The TCJA Five Years Later: Federal Tax Issues - David Stewart, Nathan Richman, and Jennifer Acuña, Tax Notes Opinions. "On the legislative front and on the regulatory front, [section] 174, the amortization of R&E, that was a raiser, some of the pain that was afflicted in the TCJA, that kicked in at the beginning of this year. It's considered an expiring tax provision because it kicked in. It's kind of the reverse expiration."
Options to Improve the Child Tax Credit for Low-Income Families - Elaine Maag, TaxVox. "Talks on the expansion of the Child Tax Credit appear to have stalled, with a key sticking point being opposition of some lawmakers to making the credit fully refundable – or allowing low-income families to qualify for the maximum credit regardless of how much they earn. However, there are potential compromises short of full refundability that would still increase the credit for some of the almost 19 million children in families receiving less than the full credit now because their earnings are too low."
Lesson From The Tax Court: Taxpayers Behaving Badly 2022 - Bryan Camp, TaxProf Blog. "At trial the Podluckys testified that the assets they purchased were not for them, but were for the purpose of 'dealing with Tibetan monks in Asia' who, they said, wanted hard assets rather than cash. As Judge Lauber wrote, with admirable restraint: 'This testimony was utterly implausible.' Mr. Podlucky was 'unable to tell the court where the putative monks resided or... Explain why Buddhist monks would be eager to acquire women’s jewelry, particularly jewelry that was sized to fit [Ms.

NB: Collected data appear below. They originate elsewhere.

-- ==== Sys2Proof/Laws/State.lean ====
section
/-! SUPPORT. Laws/State.lean: each field after each named update of Machine/Ops.lean, true by rfl, so that no later
proof unfolds a record update. -/

namespace Sys2Proof.Machine

variable (s : State)

@[simp] theorem pinWrite_sck_dbcnt (b : Bool) : (pinWrite .sck b s).dbcnt = s.dbcnt := rfl
@[simp] theorem pinWrite_sck_rfcnt (b : Bool) : (pinWrite .sck b s).rfcnt = s.rfcnt := rfl
@[simp] theorem pinWrite_sck_dbstate (b : Bool) : (pinWrite .sck b s).dbstate = s.dbstate := rfl
@[simp] theorem pinWrite_sck_adi (b : Bool) : (pinWrite .sck b s).adi = s.adi := rfl
@[simp] theorem pinWrite_sck_hb (b : Bool) : (pinWrite .sck b s).hb = s.hb := rfl
@[simp] theorem pinWrite_sck_ind (b : Bool) : (pinWrite .sck b s).ind = s.ind := rfl
@[simp] theorem pinWrite_sck_sck (b : Bool) : (pinWrite .sck b s).sck = b := rfl
@[simp] theorem pinWrite_sck_csN (b : Bool) : (pinWrite .sck b s).csN = s.csN := rfl
@[simp] theorem pinWrite_sck_sdo (b : Bool) : (pinWrite .sck b s).sdo = s.sdo := rfl
@[simp] theorem pinWrite_sck_digbuf (b : Bool) : (pinWrite .sck b s).digbuf = s.digbuf := rfl
@[simp] theorem pinWrite_sck_dtrace (b : Bool) : (pinWrite .sck b s).dtrace = s.dtrace ++ [⟨.sck, b⟩] := rfl
@[simp] theorem pinWrite_sck_btnIn (b : Bool) : (pinWrite .sck b s).btnIn = s.btnIn := rfl
@[simp] theorem pinWrite_sck_inputs (b : Bool) : (pinWrite .sck b s).inputs = s.inputs := rfl
@[simp] theorem pinWrite_sck_cfg (b : Bool) : (pinWrite .sck b s).cfg = s.cfg := rfl

@[simp] theorem pinWrite_csN_dbcnt (b : Bool) : (pinWrite .csN b s).dbcnt = s.dbcnt := rfl
@[simp] theorem pinWrite_csN_rfcnt (b : Bool) : (pinWrite .csN b s).rfcnt = s.rfcnt := rfl
@[simp] theorem pinWrite_csN_dbstate (b : Bool) : (pinWrite .csN b s).dbstate = s.dbstate := rfl
@[simp] theorem pinWrite_csN_adi (b : Bool) : (pinWrite .csN b s).adi = s.adi := rfl
@[simp] theorem pinWrite_csN_hb (b : Bool) : (pinWrite .csN b s).hb = s.hb := rfl
@[simp] theorem pinWrite_csN_ind (b : Bool) : (pinWrite .csN b s).ind = s.ind := rfl
@[simp] theorem pinWrite_csN_sck (b : Bool) : (pinWrite .csN b s).sck = s.sck := rfl
@[simp] theorem pinWrite_csN_csN (b : Bool) : (pinWrite .csN b s).csN = b := rfl
@[simp] theorem pinWrite_csN_sdo (b : Bool) : (pinWrite .csN b s).sdo = s.sdo := rfl
@[simp] theorem pinWrite_csN_digbuf (b : Bool) : (pinWrite .csN b s).digbuf = s.digbuf := rfl
@[simp] theorem pinWrite_csN_dtrace (b : Bool) : (pinWrite .csN b s).dtrace = s.dtrace ++ [⟨.csN, b⟩] := rfl
@[simp] theorem pinWrite_csN_btnIn (b : Bool) : (pinWrite .csN b s).btnIn = s.btnIn := rfl
@[simp] theorem pinWrite_csN_inputs (b : Bool) : (pinWrite .csN b s).inputs = s.inputs := rfl
@[simp] theorem pinWrite_csN_cfg (b : Bool) : (pinWrite .csN b s).cfg = s.cfg := rfl

@[simp] theorem pinWrite_sdo_dbcnt (b : Bool) : (pinWrite .sdo b s).dbcnt = s.dbcnt := rfl
@[simp] theorem pinWrite_sdo_rfcnt (b : Bool) : (pinWrite .sdo b s).rfcnt = s.rfcnt := rfl
@[simp] theorem pinWrite_sdo_dbstate (b : Bool) : (pinWrite .sdo b s).dbstate = s.dbstate := rfl
@[simp] theorem pinWrite_sdo_adi (b : Bool) : (pinWrite .sdo b s).adi = s.adi := rfl
@[simp] theorem pinWrite_sdo_hb (b : Bool) : (pinWrite .sdo b s).hb = s.hb := rfl
@[simp] theorem pinWrite_sdo_ind (b : Bool) : (pinWrite .sdo b s).ind = s.ind := rfl
@[simp] theorem pinWrite_sdo_sck (b : Bool) : (pinWrite .sdo b s).sck = s.sck := rfl
@[simp] theorem pinWrite_sdo_csN (b : Bool) : (pinWrite .sdo b s).csN = s.csN := rfl
@[simp] theorem pinWrite_sdo_sdo (b : Bool) : (pinWrite .sdo b s).sdo = b := rfl
@[simp] theorem pinWrite_sdo_digbuf (b : Bool) : (pinWrite .sdo b s).digbuf = s.digbuf := rfl
@[simp] theorem pinWrite_sdo_dtrace (b : Bool) : (pinWrite .sdo b s).dtrace = s.dtrace ++ [⟨.sdo, b⟩] := rfl
@[simp] theorem pinWrite_sdo_btnIn (b : Bool) : (pinWrite .sdo b s).btnIn = s.btnIn := rfl
@[simp] theorem pinWrite_sdo_inputs (b : Bool) : (pinWrite .sdo b s).inputs = s.inputs := rfl
@[simp] theorem pinWrite_sdo_cfg (b : Bool) : (pinWrite .sdo b s).cfg = s.cfg := rfl

@[simp] theorem advanceDigit_dbcnt : (advanceDigit s).dbcnt = s.dbcnt := rfl
@[simp] theorem advanceDigit_rfcnt : (advanceDigit s).rfcnt = s.rfcnt := rfl
@[simp] theorem advanceDigit_dbstate : (advanceDigit s).dbstate = s.dbstate := rfl
@[simp] theorem advanceDigit_adi : (advanceDigit s).adi = s.adi + 1 := rfl
@[simp] theorem advanceDigit_hb : (advanceDigit s).hb = s.hb := rfl
@[simp] theorem advanceDigit_ind : (advanceDigit s).ind = s.ind := rfl
@[simp] theorem advanceDigit_sck : (advanceDigit s).sck = s.sck := rfl
@[simp] theorem advanceDigit_csN : (advanceDigit s).csN = s.csN := rfl
@[simp] theorem advanceDigit_sdo : (advanceDigit s).sdo = s.sdo := rfl
@[simp] theorem advanceDigit_digbuf : (advanceDigit s).digbuf = s.digbuf := rfl
@[simp] theorem advanceDigit_dtrace : (advanceDigit s).dtrace = s.dtrace := rfl
@[simp] theorem advanceDigit_btnIn : (advanceDigit s).btnIn = s.btnIn := rfl
@[simp] theorem advanceDigit_inputs : (advanceDigit s).inputs = s.inputs := rfl
@[simp] theorem advanceDigit_cfg : (advanceDigit s).cfg = s.cfg := rfl

@[simp] theorem digitWrite_dbcnt (p : Position) (v : Byte) : (digitWrite p v s).dbcnt = s.dbcnt := rfl
@[simp] theorem digitWrite_rfcnt (p : Position) (v : Byte) : (digitWrite p v s).rfcnt = s.rfcnt := rfl
@[simp] theorem digitWrite_dbstate (p : Position) (v : Byte) : (digitWrite p v s).dbstate = s.dbstate := rfl
@[simp] theorem digitWrite_adi (p : Position) (v : Byte) : (digitWrite p v s).adi = s.adi := rfl
@[simp] theorem digitWrite_hb (p : Position) (v : Byte) : (digitWrite p v s).hb = s.hb := rfl
@[simp] theorem digitWrite_ind (p : Position) (v : Byte) : (digitWrite p v s).ind = s.ind := rfl
@[simp] theorem digitWrite_sck (p : Position) (v : Byte) : (digitWrite p v s).sck = s.sck := rfl
@[simp] theorem digitWrite_csN (p : Position) (v : Byte) : (digitWrite p v s).csN = s.csN := rfl
@[simp] theorem digitWrite_sdo (p : Position) (v : Byte) : (digitWrite p v s).sdo = s.sdo := rfl
@[simp] theorem digitWrite_digbuf (p : Position) (v : Byte) : (digitWrite p v s).digbuf = s.digbuf.set p.val v p.isLt := rfl
@[simp] theorem digitWrite_dtrace (p : Position) (v : Byte) : (digitWrite p v s).dtrace = s.dtrace := rfl
@[simp] theorem digitWrite_btnIn (p : Position) (v : Byte) : (digitWrite p v s).btnIn = s.btnIn := rfl
@[simp] theorem digitWrite_inputs (p : Position) (v : Byte) : (digitWrite p v s).inputs = s.inputs := rfl
@[simp] theorem digitWrite_cfg (p : Position) (v : Byte) : (digitWrite p v s).cfg = s.cfg := rfl

@[simp] theorem reloadRefresh_dbcnt : (reloadRefresh s).dbcnt = s.dbcnt := rfl
@[simp] theorem reloadRefresh_rfcnt : (reloadRefresh s).rfcnt = s.cfg.refreshInterval := rfl
@[simp] theorem reloadRefresh_dbstate : (reloadRefresh s).dbstate = s.dbstate := rfl
@[simp] theorem reloadRefresh_adi : (reloadRefresh s).adi = s.adi := rfl
@[simp] theorem reloadRefresh_hb : (reloadRefresh s).hb = s.hb := rfl
@[simp] theorem reloadRefresh_ind : (reloadRefresh s).ind = s.ind := rfl
@[simp] theorem reloadRefresh_sck : (reloadRefresh s).sck = s.sck := rfl
@[simp] theorem reloadRefresh_csN : (reloadRefresh s).csN = s.csN := rfl
@[simp] theorem reloadRefresh_sdo : (reloadRefresh s).sdo = s.sdo := rfl
@[simp] theorem reloadRefresh_digbuf : (reloadRefresh s).digbuf = s.digbuf := rfl
@[simp] theorem reloadRefresh_dtrace : (reloadRefresh s).dtrace = s.dtrace := rfl
@[simp] theorem reloadRefresh_btnIn : (reloadRefresh s).btnIn = s.btnIn := rfl
@[simp] theorem reloadRefresh_inputs : (reloadRefresh s).inputs = s.inputs := rfl
@[simp] theorem reloadRefresh_cfg : (reloadRefresh s).cfg = s.cfg := rfl

@[simp] theorem reloadDebounce_dbcnt : (reloadDebounce s).dbcnt = s.cfg.debounceWindow := rfl
@[simp] theorem reloadDebounce_rfcnt : (reloadDebounce s).rfcnt = s.rfcnt := rfl
@[simp] theorem reloadDebounce_dbstate : (reloadDebounce s).dbstate = s.dbstate := rfl
@[simp] theorem reloadDebounce_adi : (reloadDebounce s).adi = s.adi := rfl
@[simp] theorem reloadDebounce_hb : (reloadDebounce s).hb = s.hb := rfl
@[simp] theorem reloadDebounce_ind : (reloadDebounce s).ind = s.ind := rfl
@[simp] theorem reloadDebounce_sck : (reloadDebounce s).sck = s.sck := rfl
@[simp] theorem reloadDebounce_csN : (reloadDebounce s).csN = s.csN := rfl
@[simp] theorem reloadDebounce_sdo : (reloadDebounce s).sdo = s.sdo := rfl
@[simp] theorem reloadDebounce_digbuf : (reloadDebounce s).digbuf = s.digbuf := rfl
@[simp] theorem reloadDebounce_dtrace : (reloadDebounce s).dtrace = s.dtrace := rfl
@[simp] theorem reloadDebounce_btnIn : (reloadDebounce s).btnIn = s.btnIn := rfl
@[simp] theorem reloadDebounce_inputs : (reloadDebounce s).inputs = s.inputs := rfl
@[simp] theorem reloadDebounce_cfg : (reloadDebounce s).cfg = s.cfg := rfl

@[simp] theorem commitPattern_dbcnt (p : Byte) : (commitPattern p s).dbcnt = s.dbcnt := rfl
@[simp] theorem commitPattern_rfcnt (p : Byte) : (commitPattern p s).rfcnt = s.rfcnt := rfl
@[simp] theorem commitPattern_dbstate (p : Byte) : (commitPattern p s).dbstate = p := rfl
@[simp] theorem commitPattern_adi (p : Byte) : (commitPattern p s).adi = s.adi := rfl
@[simp] theorem commitPattern_hb (p : Byte) : (commitPattern p s).hb = s.hb := rfl
@[simp] theorem commitPattern_ind (p : Byte) : (commitPattern p s).ind = s.ind := rfl
@[simp] theorem commitPattern_sck (p : Byte) : (commitPattern p s).sck = s.sck := rfl
@[simp] theorem commitPattern_csN (p : Byte) : (commitPattern p s).csN = s.csN := rfl
@[simp] theorem commitPattern_sdo (p : Byte) : (commitPattern p s).sdo = s.sdo := rfl
@[simp] theorem commitPattern_digbuf (p : Byte) : (commitPattern p s).digbuf = s.digbuf := rfl
@[simp] theorem commitPattern_dtrace (p : Byte) : (commitPattern p s).dtrace = s.dtrace := rfl
@[simp] theorem commitPattern_btnIn (p : Byte) : (commitPattern p s).btnIn = s.btnIn := rfl
@[simp] theorem commitPattern_inputs (p : Byte) : (commitPattern p s).inputs = s.inputs := rfl
@[simp] theorem commitPattern_cfg (p : Byte) : (commitPattern p s).cfg = s.cfg := rfl

@[simp] theorem outputStage_dbcnt (p : Byte) : (outputStage p s).dbcnt = s.dbcnt := rfl
@[simp] theorem outputStage_rfcnt (p : Byte) : (outputStage p s).rfcnt = s.rfcnt := rfl
@[simp] theorem outputStage_dbstate (p : Byte) : (outputStage p s).dbstate = s.dbstate := rfl
@[simp] theorem outputStage_adi (p : Byte) : (outputStage p s).adi = s.adi := rfl
@[simp] theorem outputStage_hb (p : Byte) : (outputStage p s).hb = s.hb := rfl
@[simp] theorem outputStage_ind (p : Byte) : (outputStage p s).ind = (s.ind &&& ~~~s.cfg.buttonMask) ||| (p &&& s.cfg.buttonMask) := rfl
@[simp] theorem outputStage_sck (p : Byte) : (outputStage p s).sck = s.sck := rfl
@[simp] theorem outputStage_csN (p : Byte) : (outputStage p s).csN = s.csN := rfl
@[simp] theorem outputStage_sdo (p : Byte) : (outputStage p s).sdo = s.sdo := rfl
@[simp] theorem outputStage_digbuf (p : Byte) : (outputStage p s).digbuf = s.digbuf := rfl
@[simp] theorem outputStage_dtrace (p : Byte) : (outputStage p s).dtrace = s.dtrace := rfl
@[simp] theorem outputStage_btnIn (p : Byte) : (outputStage p s).btnIn = s.btnIn := rfl
@[simp] theorem outputStage_inputs (p : Byte) : (outputStage p s).inputs = s.inputs := rfl
@[simp] theorem outputStage_cfg (p : Byte) : (outputStage p s).cfg = s.cfg := rfl

@[simp] theorem latchPort_dbcnt (p : PortInput) (r : List PortInput) : (latchPort p r s).dbcnt = s.dbcnt := rfl
@[simp] theorem latchPort_rfcnt (p : PortInput) (r : List PortInput) : (latchPort p r s).rfcnt = s.rfcnt := rfl
@[simp] theorem latchPort_dbstate (p : PortInput) (r : List PortInput) : (latchPort p r s).dbstate = s.dbstate := rfl
@[simp] theorem latchPort_adi (p : PortInput) (r : List PortInput) : (latchPort p r s).adi = s.adi := rfl
@[simp] theorem latchPort_hb (p : PortInput) (r : List PortInput) : (latchPort p r s).hb = s.hb := rfl
@[simp] theorem latchPort_ind (p : PortInput) (r : List PortInput) : (latchPort p r s).ind = s.ind := rfl
@[simp] theorem latchPort_sck (p : PortInput) (r : List PortInput) : (latchPort p r s).sck = s.sck := rfl
@[simp] theorem latchPort_csN (p : PortInput) (r : List PortInput) : (latchPort p r s).csN = s.csN := rfl
@[simp] theorem latchPort_sdo (p : PortInput) (r : List PortInput) : (latchPort p r s).sdo = s.sdo := rfl
@[simp] theorem latchPort_digbuf (p : PortInput) (r : List PortInput) : (latchPort p r s).digbuf = s.digbuf := rfl
@[simp] theorem latchPort_dtrace (p : PortInput) (r : List PortInput) : (latchPort p r s).dtrace = s.dtrace := rfl
@[simp] theorem latchPort_btnIn (p : PortInput) (r : List PortInput) : (latchPort p r s).btnIn = p.btn := rfl
@[simp] theorem latchPort_inputs (p : PortInput) (r : List PortInput) : (latchPort p r s).inputs = r := rfl
@[simp] theorem latchPort_cfg (p : PortInput) (r : List PortInput) : (latchPort p r s).cfg = s.cfg := rfl

@[simp] theorem presentWord_dbcnt (w : EventWord) : (presentWord w s).dbcnt = s.dbcnt := rfl
@[simp] theorem presentWord_rfcnt (w : EventWord) : (presentWord w s).rfcnt = s.rfcnt := rfl
@[simp] theorem presentWord_dbstate (w : EventWord) : (presentWord w s).dbstate = s.dbstate := rfl
@[simp] theorem presentWord_adi (w : EventWord) : (presentWord w s).adi = s.adi := rfl
@[simp] theorem presentWord_hb (w : EventWord) : (presentWord w s).hb = s.hb := rfl
@[simp] theorem presentWord_ind (w : EventWord) : (presentWord w s).ind = s.ind := rfl
@[simp] theorem presentWord_sck (w : EventWord) : (presentWord w s).sck = s.sck := rfl
@[simp] theorem presentWord_csN (w : EventWord) : (presentWord w s).csN = s.csN := rfl
@[simp] theorem presentWord_sdo (w : EventWord) : (presentWord w s).sdo = s.sdo := rfl
@[simp] theorem presentWord_digbuf (w : EventWord) : (presentWord w s).digbuf = s.digbuf := rfl
@[simp] theorem presentWord_dtrace (w : EventWord) : (presentWord w s).dtrace = s.dtrace := rfl
@[simp] theorem presentWord_btnIn (w : EventWord) : (presentWord w s).btnIn = s.btnIn := rfl
@[simp] theorem presentWord_inputs (w : EventWord) : (presentWord w s).inputs = ⟨false, true, w, s.btnIn⟩ :: s.inputs := rfl
@[simp] theorem presentWord_cfg (w : EventWord) : (presentWord w s).cfg = s.cfg := rfl

@[simp] theorem resetBlock_dbcnt : (resetBlock s).dbcnt = 0#8 := rfl
@[simp] theorem resetBlock_rfcnt : (resetBlock s).rfcnt = 0#8 := rfl
@[simp] theorem resetBlock_dbstate : (resetBlock s).dbstate = 0#8 := rfl
@[simp] theorem resetBlock_adi : (resetBlock s).adi = 0 := rfl
@[simp] theorem resetBlock_hb : (resetBlock s).hb = false := rfl
@[simp] theorem resetBlock_ind : (resetBlock s).ind = s.cfg.indInit &&& ~~~s.cfg.buttonMask := rfl
@[simp] theorem resetBlock_sck : (resetBlock s).sck = false := rfl
@[simp] theorem resetBlock_csN : (resetBlock s).csN = true := rfl
@[simp] theorem resetBlock_sdo : (resetBlock s).sdo = false := rfl
@[simp] theorem resetBlock_digbuf : (resetBlock s).digbuf = Vector.replicate 4 s.cfg.blank := rfl
@[simp] theorem resetBlock_dtrace : (resetBlock s).dtrace = [] := rfl
@[simp] theorem resetBlock_btnIn : (resetBlock s).btnIn = s.btnIn := rfl
@[simp] theorem resetBlock_inputs : (resetBlock s).inputs = s.inputs := rfl
@[simp] theorem resetBlock_cfg : (resetBlock s).cfg = s.cfg := rfl

end Sys2Proof.Machine
end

Podlucky’s] wrist.'"
Jacksonville man sentenced to more than four years in federal prison for facilitating “off the books” pay scheme as part of conspiracies to defraud the IRS and workers’ compensation insurance company - IRS (Defendant name omitted):
According to court documents, between 2016 and 2020, Defendant conspired with others to facilitate the payment of construction workers "off the books" in order to avoid paying premiums for workers' compensation insurance and payroll taxes. Construction contractors and subcontractors entered arrangements with Defendant and his co-conspirators, through which shell companies facilitated both the distribution of proof of insurance and the payment of workers with cash.
Defendant and others also facilitated the deposit of checks into the shell companies' bank accounts, as well as the withdrawal of cash to be paid to the employees of the contractors and subcontractors – all without withholding, or paying over, payroll taxes to the IRS. Through these arrangements with Defendant, the construction contractors and subcontractors could disclaim responsibility for withholding and paying payroll taxes to the IRS or ensuring that the workers were legally authorized to work in the United States. By facilitating the payment of workers of more than $49 million without payroll taxes being withheld, Defendant and his co-conspirators caused the U.S. Treasury to lose more than $12 million in tax receipts.
The defendant may have thought it was clever to pay all these people in cash and skip withholding. Yet every time he did this with "contractors and subcontractors," he created new potential informants, which isn't clever at all. As the man says, sometimes it's better to just pay the taxes.